Вошедший в залу в сопровождении радостно потиравшего ручки хозяина господин был изрядного росту: худ, костист и узок в плечах. Но в неловко повисших вдоль его длинного тела руках угадывалась недюжинная сила. Особенно крупны были кисти его рук – каждая с добрую лопату, какой орудуют огородники по своим огородам. Долговязая фигура его увенчана была крупною, коротко остриженною головою, подпираемой жёстким крахмальным воротничком так, что сзади и вовсе нельзя было рассмотреть затылка. Лицо он имел тоже узкое и как бы вытянутое вперёд, на манер щучьего рыла и сие щучье выражение ещё более усиливалось очками, чьи прозрачные стёклы холодно поблескивали на большом его носе.

— Позвольте, господа, мне вас представить друг дружке, — сказал Груздь, приязненно улыбаясь, – это вот Чупчиков Павел Иванович, попросился ко мне на постой с ночлегом по причине незнания им здешних мест…, — проговорил он оборотясь до вновь прибывшего с тем, чтобы рекомендовать тому нашего героя.

— Не Чупчиков, а Чичиков, с вашего позволения, — решил вступить Павел Иванович, с тем, чтобы исправить невольную оплошность, допущенную Груздем, но тот ни коим образом не отозвался на сию скромную попытку, потому как всё внимание Груздя было отдано щучьеголовому приятелю его, на которого он глядел лучащимися от счастья глазами.

— А это! Это! Это любезный мой друг! Единственный в целом свете, коему отдаю я и дружеския чувства свои и помыслы. Величайший, ежели можно так выразиться, артист! Непревзойдённый мастер в нашем деле таксидермии – Фёдор Матвеевич Мырда! — торжественно произнес он.

— Ну, право слово, друг мой, мне просто неловко от эдаких похвал, — прогудел сквозь выдающихся размеров нос свой Мырда, строя при этом во щучьих чертах лица своего смущение, однако же даже стёклы очков его заблистали от удовольствия.

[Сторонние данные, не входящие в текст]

-- ==== Sys2Proof/Certificates/Slice0/Obligations.lean ====
section
/-! DEFINITION. The statements for the provers. `respond r s` is `s` with the sequencer idle and the response `r`;
`s.afterTransaction bytes` is `s` after one framed transaction that sends `bytes`, everything else unchanged
(Safety.lean). A conclusion `exec i s = .next t` with `t` written out is the instruction's result, its frame and its
completion at once. -/

open Sys2Proof Sys2Proof.Machine

/-! ### Encodings -/

/-- Decoding the encoding of a well-formed instruction gives it back, under every well-formed configuration, whatever its
selector codes and its layout of the command byte (spec/30_encoding.md R77, R81). -/
def Obligations.DecodeOfEncode : Prop :=
  ∀ (cfg : Cfg) (i : Instr), cfg.wf = true → i.wf = true → decode cfg (encode cfg i) = .ok i

/-- What the decoder reads is well-formed and is encoded as exactly the bits it was read from, under every well-formed
configuration (R81, R82, R85). -/
def Obligations.EncodeOfDecode : Prop :=
  ∀ (cfg : Cfg) (c : Code) (i : Instr), cfg.wf = true → decode cfg c = .ok i → i.wf = true ∧ encode cfg i = c

/-- Command words and wire bytes of the spec's own examples, and SETMODE with each of the eight ordinals of
spec/30_encoding.md R83, decode to the instructions they are written for, with the default parameters
(spec/95_test_vectors.md V3, V10, V18, V19, V20, V120, V127, V129, V112, V118, V116; spec/30_encoding.md R73, R76). -/
def Obligations.SpecWordsDecode : Prop :=
  decode Cfg.default (.host 0x000000000000000D) = .ok (.encode .read (.reg .offset)) ∧
  decode Cfg.default (.host 0x1000000003123456) = .ok (.wrreg (.reg .filter) 0x123456) ∧
  decode Cfg.default (.host 0x2000000000000005) = .ok (.rdreg (.reg .offset)) ∧
  decode Cfg.default (.host 0x3000000000000005) = .ok (.refresh (.reg .offset)) ∧
  decode Cfg.default (.host 0x4002001000001000) = .ok (.setfld (.reg .mode) 0x1000 0x1000) ∧
  decode Cfg.default (.host 0x5000000000000000) = .ok (.setmode .idle) ∧
  decode Cfg.default (.host 0x5000000000000001) = .ok (.setmode .standby) ∧
  decode Cfg.default (.host 0x5000000000000002) = .ok (.setmode .convertContinuous) ∧
  decode Cfg.default (.host 0x5000000000000003) = .ok (.setmode .convertSingle) ∧
  decode Cfg.default (.host 0x5000000000000004) = .ok (.setmode .calInternalZero) ∧
  decode Cfg.default (.host 0x5000000000000005) = .ok (.setmode .calInternalFull) ∧
  decode Cfg.default (.host 0x5000000000000006) = .ok (.setmode .calSystemZero) ∧
  decode Cfg.default (.host 0x5000000000000007) = .ok (.setmode .calSystemFull) ∧
  decode Cfg.default (.host 0x6000000000000003) = .ok (.waitrdy 3) ∧
  decode Cfg.default (.host 0x7000000000000000) = .ok .rdstat ∧
  decode Cfg.default (.host 0x8000000000000000) = .ok .chiprst ∧
  decode Cfg.default (.host 0x9002050009C4F63C) = .ok (.setctx 1280 .bipolar 0xF63C 2500 .w24) ∧
  decode Cfg.default (.host 0xA000000000000005) = .ok (.convert 5) ∧
  decode Cfg.default (.host 0xB000000000000000) = .ok .rdvolt ∧
  decode Cfg.default (.host 0xC000000000000003) = .ok (.getshd (.reg .filter)) ∧
  decode Cfg.default (.host 0xD000000000000000) = .ok .getmode ∧
  decode Cfg.default (.host 0xE000000000000000) = .ok .getctx ∧
  decode Cfg.default (.wire 0x01) = .ok .cmdWrData ∧
  decode Cfg.default (.wire 0x35) = .ok .cmdRdOffset ∧
  decode Cfg.default (.wire 0xFF) = .ok .resetByte

/-- A command word is rejected exactly when its opcode is `0xF` or a must-be-zero bit of its format is set; presented to
an idle block, in either grain, it then answers `IllegalCommand`, status 6, with no bus event and no other change
(R196). -/
def Obligations.IllegalCommandIsNoOp : Prop :=
  (Response.error .illegalCommand).status = 6 ∧ ∀ cw : Word64,
    (∀ cfg : Cfg, (∃ e, decode cfg (.host cw) = .error e) ↔ spellsNothing cw) ∧
    (spellsNothing cw → ∀ (s : State) (g : Grain) (rest : List HostEvent), s.seq = .idle →
      (s.hostIn = .command g cw :: rest ∨ s.hostIn = .intrude cw :: rest) →
      step s = .next { s with hostIn := rest, response := some (.error .illegalCommand) })

/-- The fields of a command byte read back, wherever a well-formed layout puts them: WEN is 0, both RW bits tell the
direction, the RS bits are the selector, every bit that no field covers is 0, and `cmd` is injective. With the positions
and codes of R70 and R72 the byte is the selector, with bits 5 and 4 set for a read, and bits 7, 6 and 3 are 0 (R77). -/
def Obligations.CommandByteFields : Prop :=
  (∀ cfg : Cfg, cfg.wf = true →
    (∀ (d : Dir) (r : Reg),
      wireWen cfg.cmd (cmdByte cfg d r) = false ∧
      wireRw cfg.cmd (cmdByte cfg d r) = (if d = .read then 0b11 else 0b00) ∧
      wireRs cfg.cmd (cmdByte cfg d r) = r.code cfg.sels ∧
      ∀ j : Nat, j < 8 → j ≠ cfg.cmd.wenPos → j ≠ cfg.cmd.rw1Pos → j ≠ cfg.cmd.rw0Pos →
        (j < cfg.cmd.rsPos ∨ cfg.cmd.rsPos + 2 < j) → (cmdByte cfg d r).getLsbD j = false) ∧
    ∀ (d d' : Dir) (r r' : Reg), cmdByte cfg d r = cmdByte cfg d' r' → d = d' ∧ r = r') ∧
  ∀ (d : Dir) (r : Reg),
    let b := cmdByte Cfg.default d r
    b.toNat = (if d = .read then 0x30 else 0) + (r.code Cfg.default.sels).toNat ∧
    b.extractLsb' 0 3 = r.code Cfg.default.sels ∧ b.extractLsb' 4 2 = (if d = .read then 0b11 else 0b00) ∧
    b.getLsbD 7 = false ∧ b.getLsbD 6 = false ∧ b.getLsbD 3 = false

/-- The bytes the wire decoder reads are the command bytes and the reset byte, and no other: under every well-formed
configuration the twelve bytes `cmd(d, r)` and `0xFF`; with the default parameters those of R73 (R74, R75). -/
def Obligations.WireBytesRead : Prop :=
  (∀ (cfg : Cfg) (b : Byte), cfg.wf = true →
    ((∃ i, decode cfg (.wire b) = .ok i) ↔ b = 0xFF ∨ ∃ d r, b = cmdByte cfg d r)) ∧
  ∀ b : Byte, (∃ i, decode Cfg.default (.wire b) = .ok i) ↔
    b ∈ ([0x00, 0x30, 0x01, 0x31, 0x02, 0x32, 0x03, 0x33, 0x05, 0x35, 0x06, 0x36, 0xFF] : List Byte)

/-- The response numbers of R84. -/
def Obligations.ResponseNumbers : Prop :=
  (∀ v : Word64, (Response.ok v).status = 0) ∧
  (Response.error .invalidRegister).status = 1 ∧ (Response.error .busError).status = 2 ∧
  (Response.error .timeout).status = 3 ∧ (Response.error .precisionViolation).status = 4 ∧
  (Response.error .invalidContext).status = 5 ∧ (Response.error .illegalCommand).status = 6

/-- For every well-formed host operation, the model's line for it, in each of the three number notations of R87, with or
without a comment, assembles to its command word; and whatever line assembles gives the command word of one host operation.
The lines of the spec's own examples fix the order of the operands (spec/95_test_vectors.md V3, V10, V21, V112; P2). Where
R87 leaves the spelling open it is the model's choice, log 21 (DEDUCED): a negative reference has a minus sign in all three
notations (the spec shows one in decimal only), and the printer writes no leading zeros and small hexadecimal digits, as in
the last clause's `0x2, 0x7`, where V21 writes `0x0002, 0x0007`. -/
def Obligations.AssembledLineDecodes : Prop :=
  (∀ (cfg : Cfg) (x : Radix) (i : Instr), cfg.wf = true → i.wf = true → i.isHostOp = true →
    ∃ line, lineText cfg x i = some line ∧ assemble cfg (String.ofList line) = some (encode cfg i) ∧
      ∀ comment : List Char, assemble cfg (String.ofList (line ++ ' ' :: ';' :: comment)) = some (encode cfg i)) ∧
  (∀ (cfg : Cfg) (line : String) (c : Code), cfg.wf = true → assemble cfg line = some c →
    ∃ i, parseLine cfg line = some i ∧ i.isHostOp = true ∧ decode cfg c = .ok i) ∧
  assemble Cfg.default "ENCODE rd, Offset" = some (.host 0x000000000000000D) ∧
  assemble Cfg.default "WRREG Filter, 0x123456" = some (.host 0x1000000003123456) ∧
  assemble Cfg.default "SETFLD Mode, 0x0002, 0x0007" = some (.host 0x4002000007000002) ∧
  assemble Cfg.default "SETCTX 1280, bip, -2500, 2500, 24" = some (.host 0x9002050009C4F63C) ∧
  assemble Cfg.default "WAITRDY 5" = some (.host 0x6000000000000005) ∧
  lineText Cfg.default .decimal (.setctx 1280 .bipolar 0xF63C 2500 .w24) =
    some "SETCTX 1280, bip, -2500, 2500, 24".toList ∧
  lineText Cfg.default .hexadecimal (.setfld (.reg .mode) 2 7) = some "SETFLD Mode, 0x2, 0x7".toList

/-! ### The step -/

/-- An idle block runs the operation that the presented command word spells: `step` is `exec` of it (R80, R82). -/
def Obligations.StepRunsCommand : Prop :=
  ∀ (s : State) (cw : Word64) (i : Instr) (rest : List HostEvent), s.seq = .idle →
    (s.hostIn = .command .operation cw :: rest ∨ s.hostIn = .intrude cw :: rest) →
    decode s.cfg (.host cw) = .ok i → step s = exec i { s with hostIn := rest }

/-- In the command phase the byte of the operation in progress is the instruction that runs, and in CHIPRST's fill phase
the reset byte is: `step` is `exec` of what the wire decoder reads from it (R28, R73, R76). That ENCODE stands in the command
phase, and that the wire instruction of its byte then runs, is the model's choice, log 7 (DESIGN CHOICE). -/
def Obligations.StepRunsWireByte : Prop :=
  ∀ (s t : State) (q : Run) (rest : List HostEvent), s.seq = .run q →
    (s.hostIn = [] ∧ t = s ∨ s.hostIn = .quiet :: rest ∧ t = { s with hostIn := rest } ∨
      (∃ g cw, s.hostIn = .command g cw :: rest) ∧ t = s) →
    (∀ (d : Dir) (r : Reg) (i : Instr), q.phase = .cmd → commandOf q.op = some (d, r) →
      decode s.cfg (.wire (cmdByte s.cfg d r)) = .ok i → step s = exec i t) ∧
    (∀ i : Instr, q.phase = .fill → q.op = .chiprst → 0 < q.i → decode s.cfg (.wire 0xFF) = .ok i → step s = exec i t)

/-- An idle block with nothing presented stays as it is, and a silent host changes nothing in it (R80). -/
def Obligations.IdleBlockWaits : Prop :=
  ∀ s : State, s.seq = .idle →
    (s.hostIn = [] → step s = .next s) ∧
    (∀ rest, s.hostIn = .quiet :: rest → step s = .next { s with hostIn := rest })

/-- Block reset, at any moment: the shadows at the reset parameters, no context, the sequencer idle, ModeState Idle; with
no context GETCTX answers 0 and CONVERT, RDVOLT and RDREG Data answer `InvalidContext` (R211). -/
def Obligations.BlockResetState : Prop :=
  ∀ (s : State) (rest : List HostEvent), s.hostIn = .reset :: rest → s.cfg.wf = true →
    ∃ t, step s = .next t ∧
      t.mode = s.cfg.resetMode ∧ t.filter = s.cfg.resetFilter ∧ t.offset = s.cfg.resetOffset ∧ t.gain = s.cfg.resetGain ∧
      t.ctx.valid = false ∧ t.seq = .idle ∧ modeState t.cfg t.mode = .idle ∧
      exec .getctx t = .next (respond (.ok 0) t) ∧
      (∀ c, exec (.convert c) t = .next (respond (.error .invalidContext) t)) ∧
      exec .rdvolt t = .next (respond (.error .invalidContext) t) ∧
      exec (.rdreg (.reg .data)) t = .next (respond (.error .invalidContext) t)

— Полно, полно вам, батенька, скромничать. Уж кто, коли не вы, достойны славы и похвал во всей этой, не ведающей ни истины, ни верного толку земле, где даже и государственные чиновники, причём заметьте, с самого верха и донизу, не знают ни дела, ни законов, которые им надобно отправлять! А вы, друг мой, может быть один из немногих превзошедших науки,столь скромны, что о вас знают лишь истинные поборники таксидермии в нашей губернии, хотя вы и заслужили уж много большего!..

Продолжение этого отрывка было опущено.